Fita de Seda
3 Capítulo 3 - Invasão Inocente
Notas iniciais
Era uma casa espaçosa e bem decorada, mas parecia um pouco fria e vazia – efeitos de uma jovem traumatizada e sozinha em uma casa desconhecida, talvez? Segui para o hall de entrada e subi as escadas que me levariam ao andar de cima – onde Kaien havia me dito que se encontrava o seu escritório. Entrei no corredor do qual me lembrava, olhando as diversas portas e me questionando qual era a do meu quarto. “Talvez uma das últimas”, conjeturei. Caminhei até o final do corredor, agora interessada em aprender primeiro onde eu estava instalada e depois buscar a biblioteca.

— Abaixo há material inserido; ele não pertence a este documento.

@[simp] theorem readAddrByte_addr (a : RegAddr) : (readAddrByte a).extractLsb' 0 7 = a := by
  revert a; decide

/-! ### The mode byte -/

/-- The mode field of the mode byte is the mode's code (30_encoding.md R94 (a)). -/
theorem modeByte_code {c : Cfg} (h : c.wf = true) (m : Mode) :
    (modeByte c m).extractLsb' 0 3 = c.modeCodes.code m := by
  obtain ⟨h3, -⟩ := Cfg.wf_lora h
  apply BitVec.eq_of_getLsbD_eq
  intro i hi
  have hi8 : i < 8 := by omega
  simp [modeByte, hi, hi8]
  omega

/-- The long-range bit of the mode byte is set (30_encoding.md R94 (a)). -/
theorem modeByte_lora {c : Cfg} (h : c.wf = true) (m : Mode) : (modeByte c m).getLsbD c.loraBit = true := by
  obtain ⟨-, h8⟩ := Cfg.wf_lora h
  simp [modeByte, h8]

/-- The mode byte's upper bits have the long-range bit set. -/
theorem modeByte_opHigh {c : Cfg} (h : c.wf = true) (m : Mode) :
    ((modeByte c m).extractLsb' 3 5).getLsbD (c.loraBit - 3) = true := by
  obtain ⟨h3, h8⟩ := Cfg.wf_lora h
  have h1 : c.loraBit - 3 < 5 := by omega
  have h2 : 3 + (c.loraBit - 3) = c.loraBit := by omega
  rw [BitVec.getLsbD_extractLsb', h2, modeByte_lora h]
  simp [h1]

/-! ### The chip's answers -/

/-- A mode write with a legal byte: the chip's mode is unchanged, Sleep, or keeps its long-range bit (10_state.md
R34). -/
theorem Chip.writeOpMode_modeByte {cfg : Cfg} (h : cfg.wf = true) (k : Nat) (m : Mode) (c : Chip)
    (hl : c.mode = .sleep ∨ c.lora cfg = true) :
    c.writeOpMode cfg k (modeByte cfg m) = .ok (c.enterMode k m ((modeByte cfg m).extractLsb' 3 5)) := by
  have hcond : ¬ (c.mode ≠ .sleep ∧ (modeByte cfg m).getLsbD cfg.loraBit ≠ c.lora cfg) := by
    rw [modeByte_lora h]
    rintro ⟨h1, h2⟩
    rcases hl with h3 | h3
    · exact h1 h3
    · exact h2 h3.symm
  simp only [Chip.writeOpMode, modeByte_code h, ModeCodes.mode?_code (Cfg.wf_codes h), if_neg hcond]

/-- After a mode write with a mode byte the chip is in long-range mode. -/
theorem Chip.lora_enterMode {cfg : Cfg} (h : cfg.wf = true) (k : Nat) (m : Mode) (c : Chip) :
    (c.enterMode k m ((modeByte cfg m).extractLsb' 3 5)).lora cfg = true := modeByte_opHigh h m

/-- A write frame to a register that is neither the mode register nor a configuration register is always taken. -/
theorem Chip.write_plain (cfg : Cfg) (k : Nat) (r : Reg) (v : Byte) (c : Chip) (h1 : r ≠ .opMode)
    (h2 : r.isCfg = false) : c.write cfg k r v = .ok (c.store r v) := by
  simp [Chip.write, h1, h2]

/-- In Sleep a configuration register is written (10_state.md R35). -/
theorem Chip.write_cfg (cfg : Cfg) (k : Nat) (r : Reg) (v : Byte) (c : Chip) (h1 : r.isCfg = true)
    (h2 : c.mode = .sleep) : c.write cfg k r v = .ok (c.store r v) := by
  have h3 : r ≠ .opMode := by rintro rfl; cases h1
  simp [Chip.write, h3, h2]

/-- The mode register is written by the mode write. -/
theorem Chip.write_opMode (cfg : Cfg) (k : Nat) (v : Byte) (c : Chip) :
    c.write cfg k .opMode v = c.writeOpMode cfg k v := by simp [Chip.write]

/-- What an attached chip does with a write frame at a register of the map. -/
theorem answerWrite_reg {s : State} {a : RegAddr} {r : Reg} (v : Byte) (hp : s.cfg.chipPresent = true)
    (hl : s.cfg.map.lookup a = some r) {c : Chip} (hw : s.chip.write s.cfg s.free r v = .ok c) :
    answerWrite a v s = .ok { s with chip := c, free := s.free + 1 } := by
  simp [answerWrite, hp, hl, hw]

/-- What an attached chip answers to a read frame at a register of the map. -/
theorem answerRead_reg {s : State} {a : RegAddr} {r : Reg} (hp : s.cfg.chipPresent = true)
    (hl : s.cfg.map.lookup a = some r) :
    answerRead a s = (s.chip.value s.cfg r, { s with chip := s.chip.afterRead r }) := by
  simp [answerRead, hp, hl]

/-! ### Transactions and frames -/

theorem exchange_write (a : RegAddr) (v : Byte) (s : State) :
    exchange (writeAddrByte a) v s = (answerWrite a v s).map fun s' => (v, s') := by
  simp only [exchange, writeAddrByte_isWrite, writeAddrByte_addr, if_true]
  cases answerWrite a v s <;> rfl

theorem exchange_read (a : RegAddr) (v : Byte) (s : State) :
    exchange (readAddrByte a) v s = .ok (answerRead a s) := by
  simp [exchange]

/-- A completed write frame at a register of the map: the chip takes it and BUSLOG gains its record
(20_memory.md R62). -/
theorem transact_write_reg {s : State} {a : RegAddr} {r : Reg} (v : Byte) (hp : s.cfg.chipPresent = true)
    (hl : s.cfg.map.lookup a = some r) {c : Chip} (hw : s.chip.write s.cfg s.free r v = .ok c) :
    transact (writeAddrByte a) v s =
      .ok (v, { s with chip := c, free := s.free + 1, csN := true, busLog := s.busLog ++ [⟨true, a, v⟩] }) := by
  have h := answerWrite_reg (s := { s with csN := false }) (a := a) v hp hl hw
  simp only [transact, exchange_write, h, Except.map, writeAddrByte_isWrite, writeAddrByte_addr]

/-- A completed read frame at a register of the map (20_memory.md R63). -/
theorem transact_read_reg {s : State} {a : RegAddr} {r : Reg} (v : Byte) (hp : s.cfg.chipPresent = true)
    (hl : s.cfg.map.lookup a = some r) :
    transact (readAddrByte a) v s =
      .ok (s.chip.value s.cfg r,
        { s with chip := s.chip.afterRead r, csN := true,
                 busLog := s.busLog ++ [⟨false, a, s.chip.value s.cfg r⟩] }) := by
  have h := answerRead_reg (s := { s with csN := false }) (a := a) hp hl
  simp only [transact, exchange_read, h, readAddrByte_isWrite, readAddrByte_addr]

/-- A completed write frame with no chip attached: only BUSLOG and CS_N change (log 12). -/
theorem transact_write_absent {s : State} (a : RegAddr) (v : Byte) (hp : s.cfg.chipPresent = false) :
    transact (writeAddrByte a) v s = .ok (v, { s with csN := true, busLog := s.busLog ++ [⟨true, a, v⟩] }) := by
  simp [transact, exchange_write, answerWrite, hp, Except.map]

/-- A completed read frame with no chip attached: CHIP_VERSION at the version register, a free byte elsewhere
(log 12). -/
theorem transact_read_absent {s : State} (a : RegAddr) (w : Byte) (hp : s.cfg.chipPresent = false) :
    ∃ v k, transact (readAddrByte a) w s =
        .ok (v, { s with csN := true, busLog := s.busLog ++ [⟨false, a, v⟩], free := k }) ∧
      (s.cfg.map.lookup a = some .version → v = s.cfg.chipVersion) ∧
      (s.cfg.map.lookup a ≠ some .version → k = s.free + 1) := by
  by_cases hl : s.cfg.map.lookup a = some .version
  · exact ⟨s.cfg.chipVersion, s.free, by simp [transact, exchange_read, answerRead, hp, hl], fun _ => rfl,
      fun h => absurd hl h⟩
  · exact ⟨Config.freeByte s.free, s.free + 1, by simp [transact, exchange_read, answerRead, hp, hl],
      fun h => absurd h hl, fun _ => rfl⟩

/-- `MemWrite` at a register, with an attached chip and a frame that completes. -/
theorem memWrite_reg {d : Draw} {s : State} {r : Reg} (v : Byte) (hd : d.fate = .completes)
    (hwf : s.cfg.wf = true) (hp : s.cfg.chipPresent = true) {c : Chip}
    (hw : s.chip.write s.cfg s.free r v = .ok c) :
    memWrite d (s.cfg.map.addr r) v s =
      .done v { s with chip := c, free := s.free + 1, csN := true,
                       busLog := s.busLog ++ [⟨true, s.cfg.map.addr r, v⟩] } := by
  simp only [memWrite, busFrame, hd, transact_write_reg v hp (RegMap.lookup_addr (Cfg.wf_map hwf) r) hw]

/-- `MemRead` at a register, with an attached chip and a frame that completes. -/
theorem memRead_reg {d : Draw} {s : State} {r : Reg} (hd : d.fate = .completes)
    (hwf : s.cfg.wf = true) (hp : s.cfg.chipPresent = true) :
    memRead d (s.cfg.map.addr r) s =
      .done (s.chip.value s.cfg r)
        { s with chip := s.chip.afterRead r, csN := true,
                 busLog := s.busLog ++ [⟨false, s.cfg.map.addr r, s.chip.value s.cfg r⟩] } := by
  simp only [memRead, busFrame, hd, transact_read_reg s.cfg.dummy hp (RegMap.lookup_addr (Cfg.wf_map hwf) r)]

@[simp] theorem FrameResult.andThen_done (v : Byte) (s : State) (k : Byte → State → Outcome) :
    (FrameResult.done v s).andThen k = k v s := rfl

@[simp] theorem FrameResult.andThen_failed (s : State) (k : Byte → State → Outcome) :
    (FrameResult.failed s).andThen k = .next (s.raiseFatal .busError) := rfl

@[simp] theorem FrameResult.andThen_refused (r : Refusal) (k : Byte → State → Outcome) :
    (FrameResult.refused r).andThen k = .refused r := rfl

/-- The chip changed by a frame is the only part of the machine a frame changes, with the free counter, BUSLOG and
CS_N. -/
structure FrameOnly (s t : State) : Prop where
  cfg : t.cfg = s.cfg
  radio : t.radio = s.radio
  txBuf : t.txBuf = s.txBuf
  status : t.status = s.status
  rdata : t.rdata = s.rdata
  frf : t.frf = s.frf
  packet : t.packet = s.packet
  mode : t.mode = s.mode
  configured : t.configured = s.configured
  phase : t.phase = s.phase
  resetN : t.resetN = s.resetN
  txLog : t.txLog = s.txLog
  inbox : t.inbox = s.inbox
  env : t.env = s.env

theorem answerWrite_frameOnly {a : RegAddr} {v : Byte} {s t : State} (h : answerWrite a v s = .ok t) :
    FrameOnly s t ∧ t.busLog = s.busLog ∧ t.csN = s.csN := by
  simp only [answerWrite] at h
  split at h
  · split at h
    · cases h
    · split at h
      · cases h; exact ⟨by constructor <;> rfl, rfl, rfl⟩
      · cases h
  · cases h; exact ⟨by constructor <;> rfl, rfl, rfl⟩

theorem answerRead_frameOnly (a : RegAddr) (s : State) :
    FrameOnly s (answerRead a s).2 ∧ (answerRead a s).2.busLog = s.busLog ∧ (answerRead a s).2.csN = s.csN := by
  simp only [answerRead]
  split
  · split
    · exact ⟨by constructor <;> rfl, rfl, rfl⟩
    · exact ⟨by constructor <;> rfl, rfl, rfl⟩
  · split
    · exact ⟨by constructor <;> rfl, rfl, rfl⟩
    · exact ⟨by constructor <;> rfl, rfl, rfl⟩

theorem exchange_frameOnly {ab db v : Byte} {s t : State} (h : exchange ab db s = .ok (v, t)) :
    FrameOnly s t ∧ t.busLog = s.busLog ∧ t.csN = s.csN := by
  simp only [exchange] at h
  split at h
  · split at h
    · next s' hs => cases h; exact answerWrite_frameOnly hs
    · cases h
  · have h' := Except.ok.inj h
    have := answerRead_frameOnly (ab.extractLsb' 0 7) s
    rw [h'] at this
    exact this

/-- Everything a completed transaction can do. -/
theorem transact_frameOnly {ab db v : Byte} {s t : State} (h : transact ab db s = .ok (v, t)) :
    FrameOnly s t ∧ t.csN = true ∧ t.busLog = s.busLog ++ [⟨ab.msb, ab.extractLsb' 0 7, v⟩] := by
  simp only [transact] at h
  split at h
  · next v' s' hs =>
    cases h
    obtain ⟨hf, hb, -⟩ := exchange_frameOnly hs
    refine ⟨⟨hf.cfg, hf.radio, hf.txBuf, hf.status, hf.rdata, hf.frf, hf.packet, hf.mode, hf.configured, hf.phase,
      hf.resetN, hf.txLog, hf.inbox, hf.env⟩, rfl, ?_⟩
    show s'.busLog ++ _ = _
    rw [hb]
  · cases h

/-- Everything a frame of the Sequencer can do when it completes. -/
theorem busFrame_done {d : Draw} {ab db v : Byte} {s t : State} (h : busFrame d ab db s = .done v t) :
    d.fate = .completes ∧ transact ab db s = .ok (v, t) := by
  simp only [busFrame] at h
  split at h
  · next hd =>
    split at h
    · next v' s' hs => cases h; exact ⟨hd, hs⟩
    · cases h
  · cases h
  · split at h <;> cases h

/-- Everything a frame of the Sequencer can do when it fails. -/
theorem busFrame_failed {d : Draw} {ab db : Byte} {s t : State} (h : busFrame d ab db s = .failed t) :
    t = s ∨ ∃ v, exchange ab db s = .ok (v, t) := by
  simp only [busFrame] at h
  split at h
  · split at h <;> cases h
  · cases h; exact .inl rfl
  · split at h
    · next v' s' hs => cases h; exact .inr ⟨v', hs⟩
    · cases h

/-- Everything the Sequencer's frame and what follows it can do: the frame completed and the rest of the micro-step ran
after it, or the frame failed, is not in BUSLOG, and BusError is raised (40_regbus.md R110, R111). -/
theorem busFrame_andThen {d : Draw} {ab db : Byte} {s t : State} {k : Byte → State → Outcome}
    (h : (busFrame d ab db s).andThen k = .next t) :
    (∃ v u, d.fate = .completes ∧ transact ab db s = .ok (v, u) ∧ FrameOnly s u ∧ u.csN = true ∧
      u.busLog = s.busLog ++ [⟨ab.msb, ab.extractLsb' 0 7, v⟩] ∧ k v u = .next t) ∨
    (∃ u, d.fate ≠ .completes ∧ (u = s ∨ ∃ v, exchange ab db s = .ok (v, u)) ∧ FrameOnly s u ∧ u.busLog = s.busLog ∧
      t = u.raiseFatal .busError) := by
  cases hf : busFrame d ab db s with
  | done v u =>
    rw [hf] at h
    obtain ⟨hd, ht⟩ := busFrame_done hf
    obtain ⟨h1, h2, h3⟩ := transact_frameOnly ht
    exact .inl ⟨v, u, hd, ht, h1, h2, h3, h⟩
  | failed u =>
    rw [hf] at h
    cases h
    have hd : d.fate ≠ .completes := by
      intro hc
      simp only [busFrame, hc] at hf
      split at hf <;> cases hf
    have hu := busFrame_failed hf
    refine .inr ⟨u, hd, hu, ?_⟩
    rcases hu with rfl | ⟨v, hv⟩
    · exact ⟨by constructor <;> rfl, rfl, rfl⟩
    · obtain ⟨h1, h2, -⟩ := exchange_frameOnly hv
      exact ⟨h1, h2, rfl⟩
  | refused r =>
    rw [hf] at h
    cases h

/-- The same for a write frame. -/
theorem memWrite_andThen {d : Draw} {a : RegAddr} {v : Byte} {s t : State} {k : Byte → State → Outcome}
    (h : (memWrite d a v s).andThen k = .next t) :
    (∃ u, d.fate = .completes ∧ transact (writeAddrByte a) v s = .ok (v, u) ∧ FrameOnly s u ∧ u.csN = true ∧
      u.busLog = s.busLog ++ [⟨true, a, v⟩] ∧ k v u = .next t) ∨
    (∃ u, d.fate ≠ .completes ∧ (u = s ∨ answerWrite a v s = .ok u) ∧ FrameOnly s u ∧ u.busLog = s.busLog ∧
      t = u.raiseFatal .busError) := by
  rcases busFrame_andThen h with ⟨w, u, hd, ht, hf, hc, hb, hk⟩ | ⟨u, hd, hu, hf, hb, hk⟩
  · have hw : w = v := by
      simp only [transact, exchange_write] at ht
      cases ha : answerWrite a v { s with csN := false } with
      | ok s' => rw [ha] at ht; simp only [Except.map, Except.ok.injEq, Prod.mk.injEq] at ht; exact ht.1.symm
      | error e => rw [ha] at ht; cases ht
    subst hw
    simp only [writeAddrByte_isWrite, writeAddrByte_addr] at hb
    exact .inl ⟨u, hd, ht, hf, hc, hb, hk⟩
  · refine .inr ⟨u, hd, ?_, hf, hb, hk⟩
    rcases hu with hu | ⟨w, hw⟩
    · exact .inl hu
    · rw [exchange_write] at hw
      cases ha : answerWrite a v s with
      | ok s' => rw [ha] at hw; simp only [Except.map, Except.ok.injEq, Prod.mk.injEq] at hw; exact .inr (by rw [hw.2])
      | error e => rw [ha] at hw; cases hw
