-- ==== Sys2Proof/Tests/Slice0.lean ====
section
/-! SUPPORT. The model's own tests. Every expected result is from spec/95_test_vectors.md (its vector is named in the
docstring), from a rule's own example, or is written out from the spec's encoding. Then, for every obligation with
hypotheses, a concrete state and operands that meet them. -/

namespace Sys2Proof.Tests

open Sys2Proof Sys2Proof.Machine

/-! ## Small states and helpers -/

/-- A quiet draw with Radio steps before its micro-step. -/
def withEvents (es : List RadioEvent) : Draw := { Draw.quiet with events := es }

/-- A draw whose frame fails, not seen by the chip. -/
def failing : Draw := { Draw.quiet with fate := .failsUnseen }

/-- A draw whose frame fails after the chip has taken it. -/
def failingTaken : Draw := { Draw.quiet with fate := .failsTaken }

/-- The RadioConfig of program P1. -/
def config433 : RadioConfig :=
  { freq := 433000000#32, sf := 7#4, bw := 125000#32, cr := 5#4, crcEn := true, preamble := 8#16, txPower := 17#8 }

/-- After power-on, with the RadioConfig of P1 written. -/
def fresh : State := { State.reset with radio := config433 }

/-- A configured core in a mode, its chip in long-range mode. -/
def ready (m : Mode) : State :=
  { fresh with mode := m, configured := true, chip := { Chip.powerOn with mode := m, opHigh := 0b10000#5 } }

/-- "HELLO" in TXBUF. -/
def hello : Mem := { cells := [(0, 0x48#8), (1, 0x45#8), (2, 0x4C#8), (3, 0x4C#8), (4, 0x4F#8)], epoch := 1 }

/-- Configured in Standby, with "HELLO" to send. -/
def sender : State := { ready .standby with txBuf := hello }

/-- Listening, with a packet of `n` bytes waiting whose last byte lies at FIFO index 1 (the readout wraps). -/
def listener (flags n : Byte) : State :=
  { ready .rxContinuous with
    chip :=
      { Chip.powerOn with
        mode := .rxContinuous, opHigh := 0b10000#5, irqFlags := flags, fifoRxCurrent := 0xFE#8, rxNbBytes := n
        pktRssi := 0x6F#8, pktSnr := 0x24#8, rxwp := 2#8
        fifo := { cells := [(0, 0xA3#8), (1, 0xA4#8), (254, 0xA1#8), (255, 0xA2#8)], epoch := 0 } } }

/-- No chip attached: the version register reads 0x00 (program P7). -/
def absent : State := { fresh with cfg := { Cfg.reference with chipPresent := false, chipVersion := 0#8 } }

/-- Whether an outcome is a next state of which a check holds. -/
def reads (o : Outcome) (f : State → Bool) : Bool :=
  match o with
  | .next t => f t
  | _ => false

/-- A check of a next state shows that there is one. -/
theorem next_of_reads {o : Outcome} {f : State → Bool} (h : reads o f = true) : ∃ t, o = .next t ∧ f t = true := by
  cases o with
  | next t => exact ⟨t, rfl, h⟩
  | fault r => cases h
  | refused r => cases h

/-! ## Decoding: every constructor's word, written out from the spec's encoding (vectors V-DEC, V-BUS) -/

/-- V-DEC; OP, Z, KA, KB of 30_encoding.md R92, bit by bit. -/
theorem test_decode_rdreg :
    decodeCommand 0b0001_0000_01000010_00000000#24 = .ok (.rdreg 0x42#7) ∧
    decodeCommand 0x107F00#24 = .ok (.rdreg 0x7F#7) ∧ decodeCommand 0x100000#24 = .ok (.rdreg 0x00#7) ∧
    decodeCommand 0x108000#24 = .error .operandBits ∧ decodeCommand 0x104201#24 = .error .operandBits := by decide

theorem test_decode_wrreg :
    decodeCommand 0b0010_0000_00010010_11111111#24 = .ok (.wrreg 0x12#7 0xFF#8) ∧
    decodeCommand 0x200C20#24 = .ok (.wrreg 0x0C#7 0x20#8) ∧ decodeCommand 0x208C20#24 = .error .operandBits := by decide

theorem test_decode_synth :
    decodeCommand 0b0011_0000_00000000_00000000#24 = .ok .synth ∧
    decodeCommand 0x300001#24 = .error .operandBits := by decide

theorem test_decode_configure :
    decodeCommand 0b0100_0000_00000000_00000000#24 = .ok .configure ∧
    decodeCommand 0x400100#24 = .error .operandBits := by decide

theorem test_decode_setmode :
    decodeCommand 0b0101_0000_00000000_00000000#24 = .ok (.setmode .sleep) ∧
    decodeCommand 0x500001#24 = .ok (.setmode .standby) ∧ decodeCommand 0x500002#24 = .ok (.setmode .tx) ∧
    decodeCommand 0x500003#24 = .ok (.setmode .rxContinuous) ∧ decodeCommand 0x500004#24 = .error .operandBits := by
  decide

theorem test_decode_send :
    decodeCommand 0b0110_0000_00000000_00000101#24 = .ok (.send 5#8) ∧ decodeCommand 0x600000#24 = .ok (.send 0#8) ∧
    decodeCommand 0x6000FF#24 = .ok (.send 255#8) ∧ decodeCommand 0x600105#24 = .error .operandBits := by decide

theorem test_decode_poll :
    decodeCommand 0b0111_0000_00000011_11101000#24 = .ok (.poll 1000#16) ∧
    decodeCommand 0x700000#24 = .ok (.poll 0#16) ∧ decodeCommand 0x70FFFF#24 = .ok (.poll 65535#16) := by decide

/-- V-DEC: the reserved operation codes and a non-zero Z. -/
theorem test_decode_illegal :
    decodeCommand 0x000000#24 = .error .reservedOp ∧ decodeCommand 0x800000#24 = .error .reservedOp ∧
    decodeCommand 0xF00000#24 = .error .reservedOp ∧ decodeCommand 0x610005#24 = .error .zNotZero := by decide

/-- V-BUS; W, A, D of 30_encoding.md R91, bit by bit. -/
theorem test_decode_frames :
    decodeFrame RegMap.reference 0b1_0000110_01101100#16 = .busWrite 0x06#7 0x6C#8 ∧
    decodeFrame RegMap.reference 0b1_1111111_11111111#16 = .busWrite 0x7F#7 0xFF#8 ∧
    decodeFrame RegMap.reference 0b0_0010010_00000000#16 = .busRead 0x12#7 0x00#8 ∧
    decodeFrame RegMap.reference 0x7F00#16 = .busRead 0x7F#7 0x00#8 ∧
    decodeFrame RegMap.reference 0b1_0000000_01001000#16 = .busWriteFifo 0x48#8 ∧
    decodeFrame RegMap.reference 0b0_0000000_00000000#16 = .busReadFifo 0x00#8 ∧
    decodeFrame RegMap.reference 0b1_0000001_10000000#16 = .busWriteOpMode 0x80#8 ∧
    decodeFrame RegMap.reference 0b1_0001101_00000000#16 = .busWriteFifoAddrPtr 0x00#8 ∧
    decodeFrame RegMap.reference 0b1_0010010_00001000#16 = .busWriteIrqFlags 0x08#8 ∧
    decodeFrame RegMap.reference 0b1_1000000_01000000#16 = .busWriteDioMapping 0x40#8 ∧
    decodeFrame RegMap.reference 0b0_1000010_00000000#16 = .busReadVersion 0x00#8 := by decide

/-- The words as spec/opcode_table.json numbers their bits. -/
theorem test_decodeTableWord :
    decodeTableWord 24 0x600005 = some (.send 5#8) ∧ decodeTableWord 16 0x8048 = some (.busWriteFifo 0x48#8) ∧
    decodeTableWord 24 0x800000 = none ∧ decodeTableWord 8 0 = none := by decide

/-! ## Well-formedness: an ill-formed term for each check, which the check refuses -/

/-- A frame to a register with a row of its own is not the generic row. -/
theorem test_wf_refuses :
    Instr.wf RegMap.reference (.busWrite 0x00#7 0#8) = false ∧ Instr.wf RegMap.reference (.busWrite 0x01#7 0#8) = false ∧
    Instr.wf RegMap.reference (.busWrite 0x0D#7 0#8) = false ∧ Instr.wf RegMap.reference (.busWrite 0x12#7 0#8) = false ∧
    Instr.wf RegMap.reference (.busWrite 0x40#7 0#8) = false ∧ Instr.wf RegMap.reference (.busRead 0x00#7 0#8) = false ∧
    Instr.wf RegMap.reference (.busRead 0x42#7 0#8) = false := by decide

theorem test_wf_accepts :
    Instr.wf RegMap.reference (.busWrite 0x7F#7 0#8) = true ∧ Instr.wf RegMap.reference (.busWrite 0x42#7 0#8) = true ∧
    Instr.wf RegMap.reference (.busRead 0x12#7 0#8) = true ∧ Instr.wf RegMap.reference (.rdreg 0x7F#7) = true := by decide

/-- A register map with two registers at one address, or with the frequency registers out of order, is refused
(10_state.md R33); so is a configuration with two equal mode codes, with two equal flag bits, or with the long-range bit
inside the mode field. -/
theorem test_cfg_wf :
    Cfg.reference.wf = true ∧ RegMap.wf { RegMap.reference with lna := 0x01#7 } = false ∧
    RegMap.wf { RegMap.reference with frfMid := 0x50#7 } = false ∧
    Cfg.wf { Cfg.reference with modeCodes := { sleep := 0#3, standby := 0#3, tx := 3#3, rxContinuous := 5#3 } } = false ∧
    Cfg.wf { Cfg.reference with irqBits := { txDone := 3, payloadCrcError := 3, rxDone := 6 } } = false ∧
    Cfg.wf { Cfg.reference with loraBit := 2 } = false ∧ Cfg.wf { Cfg.reference with mapTxDone := 0#8 } = false ∧
    Cfg.wf { Cfg.reference with chipPresent := false } = false := by decide

/-! ## Bytes and numbers -/

/-- The mode bytes of the default configuration (head of 95_test_vectors.md). -/
theorem test_mode_bytes :
    modeByte Cfg.reference .sleep = 0x80#8 ∧ modeByte Cfg.reference .standby = 0x81#8 ∧
    modeByte Cfg.reference .tx = 0x83#8 ∧ modeByte Cfg.reference .rxContinuous = 0x85#8 := by decide

/-- V-CFG, the assembled bytes. -/
theorem test_assembled_bytes :
    modemConfig1Byte 7#4 5#4 = 0x72#8 ∧ modemConfig1Byte 9#4 8#4 = 0x98#8 ∧ modemConfig1Byte 0#4 5#4 = 0x02#8 ∧
    modemConfig1Byte 8#4 6#4 = 0x84#8 ∧ modemConfig2Byte 7#4 true = 0x74#8 ∧ modemConfig2Byte 12#4 false = 0xC0#8 ∧
    paEncode Cfg.reference 2#8 = 0x80#8 ∧ paEncode Cfg.reference 17#8 = 0x8F#8 ∧ preambleHigh 300#16 = 0x01#8 ∧
    preambleLow 300#16 = 0x2C#8 := by decide

/-- V-RSSI, V-SNR. -/
theorem test_conversions :
    (rssiDbmOf 0#8).toInt = -157 ∧ (rssiDbmOf 157#8).toInt = 0 ∧ (rssiDbmOf 200#8).toInt = 43 ∧
    (rssiDbmOf 255#8).toInt = 98 ∧ (snrQOf 20#8).toInt = 20 ∧ (snrQOf 0xEC#8).toInt = -20 ∧
    (snrQOf 128#8).toInt = -128 := by decide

Abri a última porta, encontrando um espaço vago – e logo fechei a porta, seguindo para a que estava à frente da mesma, onde ficava um banheiro. Parti para a outra, vendo que era um depósito de coisas, e a que estava do lado oposto era um quarto com a cama desmontada. No seguinte, pareceria com o meu quarto se não se encontrasse do lado oposto do qual me lembrava, mas entrei mesmo assim, por via das dúvidas – minha memória não era muito confiável em tempos como esses. Havia uma cama de solteiro, um guarda-roupa branco e uma mesa-de-estudos – o que comprovou que aquele definitivamente não era o meu quarto. Mesmo assim, movida pela curiosidade abri as gavetas da escrivaninha e, com um susto, encontrei uma pistola prata onde se lia em uma caligrafia impecável “Bloody Rose”. Eu a reconheci de imediato, revelando-me que aquele era o quarto de Zero – e isso atiçou ainda mais minha curiosidade.
Havia um casaco cinza chumbo pendurado no encosto da cadeira, a cama estava com os lençóis revirados e a janela ainda estava aberta, onde um vento refrescante balançava a cortina clara suavemente. Andei até ela e olhei para o lado de fora, vendo alunos conversando animadamente em um pátio e usando um uniforme idêntico ao que encontrara em meu guarda-roupa. Eles pareciam estar no intervalo das aulas, aproveitando para se divertirem – ou brigarem, como no caso da garota de cabelos castanhos que passou correndo e gritando atrás de um garoto loiro, que estava gargalhando. Zero não chegaria em casa tão cedo, então me daria tempo para vasculhar um pouco e saber mais sobre ele.
– O que você está fazendo no meu quarto? – uma voz forte e aparentemente furiosa se fez ouvir, como um castigo por minha curiosidade invasora.
Pulei de susto, meu coração quase saindo pela boca, e virei-me para encontrar os olhos lilases de Zero, claros como vidro. Ele me fulminava com um olhar irado e incisivo que teria feito qualquer um se encolher de medo – mas eu não me permitiria vacilar na frente dele, então fiz minha melhor cara de inocente.
– Estava procurando meu quarto – e sorri docemente, tentando encanta-lo e amolecer seu coração.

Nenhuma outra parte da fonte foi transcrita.